Schlüsselwörter: Burnout-Syndrom, COVID-19, Angehörige der Gesundheitsberufe.

1. EINLEITUNG

Die Coronavirus-Krankheit 2019 (COVID-19) wurde erstmals Ende Dezember 2019 in China gemeldet und erreichte bald eine weltweite Skala (LIU et al., 2020). Coronavirus ist ein Betacoronavirus und wurde SARS-Cov-2 genannt (LIU et al., 2020). Das Hauptmerkmal der Krankheit ist eine virale Lungenentzündung mit einer hohen Infektionsrate. Etwa 15% der Patienten haben einen schweren Zustand der Krankheit, der einen Krankenhausaufenthalt erfordert (WHO, 2021).  Die Pandemie erzwang den Umbau der Gesundheitsdienste mit speziellen Einheiten für die Behandlung von COVID-19. Untersuchungen zur psychischen Gesundheit von Angehörigen der Gesundheitsberufe, die COVID-19 behandeln, zeigen, dass diejenigen an vorderster Front eine große psychische Belastung erfahren und sehr ungünstige psychische Gesundheitsergebnisse wie Depressionen, Angstzustände und Schlaflosigkeit aufweisen (LAI et al., 2020; SASANGOHAR et al., 2020).

Das Burnout-Syndrom (BS) wurde in den frühen 1970er Jahren identifiziert (MASLACH und JACKSON, 1981). Maslach und Jackson führten über das Maslach Burnout-Inventar (MBI) eine Untersuchung der drei Dimensionen durch, aus denen das Syndrom besteht: emotionale Erschöpfung, Depersonalisierung (Distanzierung von der eigenen Persönlichkeit und Einstellungen) und das reduzierte Gefühl der persönlichen Erfüllung (MASLACH und JACKSON, 1984; MASLACH et al., 2001). MBI ist das Standardwerkzeug zur Messung von BS in der Forschung. Menschen, die die drei Dimensionen erleben, neigen dazu, BS zu entwickeln, obwohl der zentrale Faktor des Syndroms emotionale Erschöpfung ist (MASLACH et al., 2001; TAMAYO et al., 2002). Jobs mit hohem Stress können leichter zu BS führen als solche mit weniger Stress (CODO, 2003). Angehörige der Gesundheitsberufe sind oft anfällig für BS (EMBRIACO et al., 2007).
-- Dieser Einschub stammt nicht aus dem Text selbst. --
theorem State.setSlot_slot (n : Nat) : s.setSlot n (s.slot n) = s := by
  have hset : s.seg.slots.set n (s.slot n) = s.seg.slots := by
    rw [State.slot, List.getD_eq_getElem?_getD]
    by_cases hn : n < s.seg.slots.length
    · rw [List.getElem?_eq_getElem hn, Option.getD_some, List.set_getElem_self]
    · exact List.set_eq_of_length_le (Nat.not_lt.mp hn)
  rw [State.setSlot, hset]

theorem State.reconcileSlot_eq (n : Nat) : s.reconcileSlot n = (s.setSlot n (s.settledAt n)).reportAny (s.lostAt n) := by
  have hself := s.setSlot_slot n
  unfold State.reconcileSlot State.settledAt State.lostAt
  split
  · cases hr : s.slot n with
    | none => rfl
    | some r =>
      rw [hr] at hself
      exact hself.symm
  · rw [State.tinAt]
    rcases hr : s.slot n with - | - | t
    · rw [hr] at hself
      exact hself.symm
    · rfl
    · rfl

theorem State.reportAny_change (m : Option TinReportMsg) : ∃ b k g p,
    s.reportAny m = { s with bus := b, book := k, seg := { s.seg with prompt := g }, panel := p } := by
  cases m with
  | none => exact ⟨_, _, _, _, rfl⟩
  | some m => exact s.report_change m

/-! ## The slots settled -/

/-- The register settled up to slot `k`: what changes, and what each slot holds. -/
theorem State.reconciled_to {s : State} {k : Nat} (hk : k ≤ s.seg.slots.length) :
    ∃ b o g p l, (List.range k).foldl State.reconcileSlot s =
      { s with bus := b, book := o, seg := { s.seg with prompt := g, slots := l }, panel := p } ∧
      l.length = s.seg.slots.length ∧ ∀ n, l.getD n none = if n < k then s.settledAt n else s.slot n := by
  induction k with
  | zero => exact ⟨_, _, _, _, _, rfl, rfl, fun n => by simp [State.slot]⟩
  | succ k ih =>
    obtain ⟨b, o, g, p, l, hfold, hlen, hslots⟩ := ih (Nat.le_of_succ_le hk)
    rw [List.range_succ, List.foldl_append, hfold, List.foldl_cons, List.foldl_nil]
    generalize hu : ({ s with bus := b, book := o, seg := { s.seg with prompt := g, slots := l }, panel := p } : State) = u
    have hslot : u.slot k = s.slot k := by
      rw [← hu]
      exact (hslots k).trans (if_neg (Nat.lt_irrefl k))
    have hsettled : u.settledAt k = s.settledAt k := by
      rw [State.settledAt, hslot, ← hu]
      rfl
    obtain ⟨b', o', g', p', hreport⟩ := (u.setSlot k (u.settledAt k)).reportAny_change (u.lostAt k)
    rw [State.reconcileSlot_eq, hreport, hsettled, ← hu]
    refine ⟨b', o', g', p', l.set k (s.settledAt k), rfl, (List.length_set ..).trans hlen, fun n => ?_⟩
    rw [List.getD_eq_getElem?_getD]
    by_cases hn : n = k
    · rw [hn, List.getElem?_set_self (by omega), if_pos (Nat.lt_succ_self k)]
      rfl
    · rw [List.getElem?_set_ne (Ne.symm hn), ← List.getD_eq_getElem?_getD, hslots]
      exact if_congr (by omega) rfl rfl

/-- A report of a tin of other origin placed, if there is one. -/
def State.placeAny (s : State) (m : Option TinReportMsg) : State :=
  match m with
  | none => s
  | some m => s.place (.tinReport m)

theorem State.bus_placeAny {s t : State} (h : s.bus = t.bus) (m : Option TinReportMsg) :
    (s.placeAny m).bus = (t.placeAny m).bus := by
  cases m with
  | none => exact h
  | some m => exact congrArg (fun b : Bus => b.add (Notice.queued (.tinReport m))) h

/-- What the reports place depends on the bus alone. -/
theorem State.bus_foldl_placeAny (f : Nat → Option TinReportMsg) (l : List Nat) {s t : State} (h : s.bus = t.bus) :
    (l.foldl (fun b n => b.placeAny (f n)) s).bus = (l.foldl (fun b n => b.placeAny (f n)) t).bus := by
  induction l generalizing s t with
  | nil => exact h
  | cons n l ih => exact ih (State.bus_placeAny h (f n))

/-- A tin is lost whose record stands and whose slot senses none (R158). -/
theorem State.lostAt_eq_some {s : State} {n : Nat} {m : TinReportMsg} (h : s.lostAt n = some m) :
    s.sensed n = false ∧ ∃ a, s.tinAt n = some a ∧ m.tin = a.id := by
  unfold State.lostAt at h
  split at h
  · cases h
  · next hs =>
    obtain ⟨a, ha, rfl⟩ := Option.map_eq_some_iff.mp h
    exact ⟨Bool.not_eq_true _ ▸ hs, a, ha, rfl⟩

/-- Where no tin of this cell's origin is lost, the reports are placed and the book stands (R67, R158). -/
theorem State.reconciled_foreign {s : State} {k : Nat} (hk : k ≤ s.seg.slots.length)
    (hforeign : ∀ n < k, ∀ m, s.lostAt n = some m → m.tin.cell ≠ s.self) :
    ((List.range k).foldl State.reconcileSlot s).book = s.book ∧
      ((List.range k).foldl State.reconcileSlot s).bus =
          ((List.range k).foldl (fun b n => b.placeAny (s.lostAt n)) s).bus := by
  induction k with
  | zero => exact ⟨rfl, rfl⟩
  | succ k ih =>
    obtain ⟨hbook, hbus⟩ := ih (Nat.le_of_succ_le hk) fun n hn => hforeign n (Nat.lt_succ_of_lt hn)
    obtain ⟨b, o, g, p, l, hfold, -, hslots⟩ := State.reconciled_to (Nat.le_of_succ_le hk)
    rw [List.range_succ, List.foldl_append, List.foldl_append, List.foldl_cons, List.foldl_nil, List.foldl_cons,
        List.foldl_nil]
    generalize (List.range k).foldl State.reconcileSlot s = u at hbook hbus hfold ⊢
    generalize (List.range k).foldl (fun b n => b.placeAny (s.lostAt n)) s = v at hbus ⊢
    have hslot : u.slot k = s.slot k := by
      rw [hfold]
      exact (hslots k).trans (if_neg (Nat.lt_irrefl k))
    have hlost : u.lostAt k = s.lostAt k := by
      rw [State.lostAt, State.tinAt, hslot, hfold]
      rfl
    have hself : u.self = s.self := by rw [hfold]; rfl
    rw [State.reconcileSlot_eq, hlost]
    cases hm : s.lostAt k with
    | none => exact ⟨hbook, hbus⟩
    | some m =>
      have hplace : (u.setSlot k (u.settledAt k)).report m = (u.setSlot k (u.settledAt k)).place (.tinReport m) :=
        State.report_foreign (by
          rw [show (u.setSlot k (u.settledAt k)).self = u.self from rfl, hself]
          exact hforeign k (Nat.lt_succ_self k) m hm)
      rw [State.reportAny, hplace]
      exact ⟨hbook, congrArg (fun b : Bus => b.add (Notice.queued (.tinReport m))) hbus⟩

/-! ## The cut-short pull (R178) -/

/-- What the reconcile makes of a pull that stands, or whose tin has not left the gate. -/
theorem State.reconcilePull_stands {s : State} (h : s.xfr.cutShort = false ∨ s.pins.sample.laneHead = true) :
    s.reconcilePull = { s with xfr := { s.xfr with cutShort := false } } := by
  unfold State.reconcilePull
  cases hc : s.xfr.cutShort with
  | false =>
    have hx : { s.xfr with cutShort := false } = s.xfr := by rw [← hc]
    rw [hx]
    rfl
  | true => simp [h.resolve_left (by simp [hc])]

/-- The item of a sequence carries it. -/
theorem State.item_seq {s : State} {q : Nat} {e : Expected} (h : s.item q = some e) : e.msg.seq = q := by
  simpa using List.find?_some h

/-- The tin of a cut-short pull that has left the gate is off the list, and the pointer is set (R178). -/
theorem State.reconcilePull_gone {s : State} {c : Disposition} {q : Nat} {e : Expected} (hcut : s.xfr.cutShort = true)
    (hgate : s.pins.sample.laneHead = false) (hin : s.xfr.intake = .cleared c) (hq : Disposition.seq c = some q)
    (he : s.item q = some e) : s.reconcilePull.xfr.intake = .opened ∧ s.reconcilePull.xfr.pointer = q ∧
      e ∉ s.reconcilePull.xfr.expected := by
  unfold State.reconcilePull
  simp only [hcut, hgate, hin, hq, he, Option.bind_some, Bool.not_true, Bool.false_eq_true, if_false, State.item_seq he]
  generalize hu : State.setPointer _ q = u
  obtain ⟨b, k, g, p, hr⟩ := u.report_change (lostReport e.msg s.self .jamReconcile)
  rw [hr, ← hu]
  refine ⟨rfl, rfl, fun hmem => ?_⟩
  have hdrop := (List.mem_filter.mp (List.mem_filter.mp hmem).1).2
  simp [State.item_seq he] at hdrop

/-- The reconcile of a pull leaves the tins on the lane. -/
theorem State.reconcilePull_change : ∃ b o g p x, s.reconcilePull =
    { s with bus := b, book := o, seg := { s.seg with prompt := g }, panel := p, xfr := x } ∧
    x.inTransit = s.xfr.inTransit ∧ x.release = s.xfr.release ∧ x.cutShort = false := by
  by_cases h : s.xfr.cutShort = false ∨ s.pins.sample.laneHead = true
  · exact ⟨_, _, _, _, _, s.reconcilePull_stands h, rfl, rfl, rfl⟩
  · simp only [not_or, Bool.not_eq_false, Bool.not_eq_true] at h
    unfold State.reconcilePull
    simp only [h.1, h.2, Bool.not_true, Bool.false_eq_true, if_false]
    split
    · split
      · exact ⟨_, _, _, _, _, rfl, rfl, rfl, rfl⟩
      · next e _ =>
        generalize hu : State.setPointer _ e.msg.seq = u
        obtain ⟨b, k, g, p, hr⟩ := u.report_change (lostReport e.msg s.self .jamReconcile)
        rw [hr, ← hu]
        exact ⟨_, _, _, _, _, rfl, rfl, rfl, rfl⟩
    · exact ⟨_, _, _, _, _, rfl, rfl, rfl, rfl⟩
    · exact ⟨_, _, _, _, _, rfl, rfl, rfl, rfl⟩

/-! ## The blocks told of their bays -/

/-- A record with its tin changed by `f`, if it carries one. -/
def TinRecord.mapTin (f : Tin → Tin) : TinRecord → TinRecord
  | .unknown => .unknown
  | .known t => .known (f t)

/-- What each slot holds after a change of the identified tin at slot `n`. -/
theorem State.slot_modTinAt (n m : Nat) (f : Tin → Tin) :
    (s.modTinAt n f).slot m = if n = m then (s.slot n).map (TinRecord.mapTin f) else s.slot m := by
  split
  · next h =>
    subst h
    rcases hr : s.slot n with - | - | a
    · rw [State.modTinAt_id fun a ha => absurd (State.tinAt_eq_some.mp ha) (by simp [hr]), hr]
      rfl
    · rw [State.modTinAt_id fun a ha => absurd (State.tinAt_eq_some.mp ha) (by simp [hr]), hr]
      rfl
    · rw [State.slot_modTinAt_self (State.tinAt_eq_some.mpr hr)]
      rfl
  · next h => exact State.slot_modTinAt_ne _ _ h

theorem State.judgePrompt_slot (n : Nat) : s.judgePrompt.slot n = s.slot n := by
  obtain ⟨g, k, p, h⟩ := s.judgePrompt_change
  rw [h]
  rfl

theorem State.judgeSlot7_slot (n : Nat) : s.judgeSlot7.slot n =
    if n = 7 ∧ s.cfg.last = true then (s.slot 7).map (TinRecord.mapTin Tin.undosed) else s.slot n := by
  rw [State.judgeSlot7_eq]
  split
  · next h => simp only [State.slot_modTinAt, h, and_true, eq_comm]
  · next h => rw [if_neg fun hc => h hc.2]

/-- The state before the last tests of `tellBays`: the tin at slot 2 has arrived, and two blocks have looked. -/
def State.bayLooks (s : State) : State := s.formWaiting.arriveSlot2.lidLook.shakerLook.judgeCap

theorem State.lidLook_eq : ∃ l, s.lidLook = { s with lids := l } := by
  unfold State.lidLook
  split
  · exact ⟨_, s.pressStart_eq⟩
  · exact ⟨_, rfl⟩

theorem State.bayLooks_change : ∃ w sl li sh a k m, s.bayLooks =
    { s with
      shots := { s.shots with waiting := w }, seg := { s.seg with slots := sl }, lids := li, shaker := sh
      dck := { s.dck with cap := a, kept := k, capTime := m } } ∧
    ∀ n, sl.getD n none = if n = 2 then (s.slot 2).map (TinRecord.mapTin Tin.arriveDispense) else s.slot n := by
  obtain ⟨sl, hsl⟩ := s.formWaiting.modTinAt_change 2 Tin.arriveDispense
  have harrive : s.formWaiting.arriveSlot2 = { s.formWaiting with seg := { s.formWaiting.seg with slots := sl } } := hsl
  have hslots : ∀ n, sl.getD n none = if n = 2 then (s.slot 2).map (TinRecord.mapTin Tin.arriveDispense) else s.slot n := by
    intro n
    have hn := s.formWaiting.slot_modTinAt 2 n Tin.arriveDispense
    rw [hsl] at hn
    exact hn.trans (if_congr eq_comm rfl rfl)
  obtain ⟨li, hli⟩ := s.formWaiting.arriveSlot2.lidLook_eq
  obtain ⟨a, k, m, hcap⟩ := s.formWaiting.arriveSlot2.lidLook.shakerLook.judgedClock_change
  refine ⟨((s.tinAt 2).map Tin.localIndices).getD [], sl, li, s.formWaiting.arriveSlot2.lidLook.lookedShaker, a, k, m,
      ?_, hslots⟩
  rw [State.bayLooks, State.judgeCap_eq, hcap, State.shakerLook_eq, hli, harrive]
  rfl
Das Syndrom ist durch die körperliche und emotionale Erschöpfung des Fachmanns gekennzeichnet und tritt auf, wenn das Individuum keine Strategien mehr hat, um Situationen und Konflikten bei der Arbeit zu begegnen (CODO, 2003). Daher tritt BS auf, wenn es eine Unfähigkeit gibt, mit emotionalem Stress bei der Arbeit umzugehen oder wenn übermäßige Nutzung von geistiger und körperlicher Energie gemacht wird, was zu Gefühlen des Versagens und der Erschöpfung führt (MASLACH et al., 2001). Mehrere Studien deuten darauf hin, dass die Merkmale der Arbeitsumgebung und des Arbeitnehmers mit der Entwicklung von BS verbunden sind (TRINDADE et al., 2010; EMBRIACO et al., 2007; EBLING et al., 2012). Klinische Symptome von BS sind unspezifisch und umfassen Müdigkeit, Kopfschmerzen, Probleme mit dem Essen, Schlaflosigkeit, Reizbarkeit, emotionale Instabilität und Steifheit in Beziehungen mit anderen. Große Unterschiede in der Prävalenz von BS bei Angehörigen der Gesundheitsberufe wurden sowohl bei Krankenschwestern als auch bei Ärzten berichtet (EMBRIACO et al., 2007; GREENGLASS et al., 2001; ROTENSTEIN et al., 2018). Das Klima am Arbeitsplatz und die Arbeitsbelastung waren Determinanten von BS (CODO, 2003).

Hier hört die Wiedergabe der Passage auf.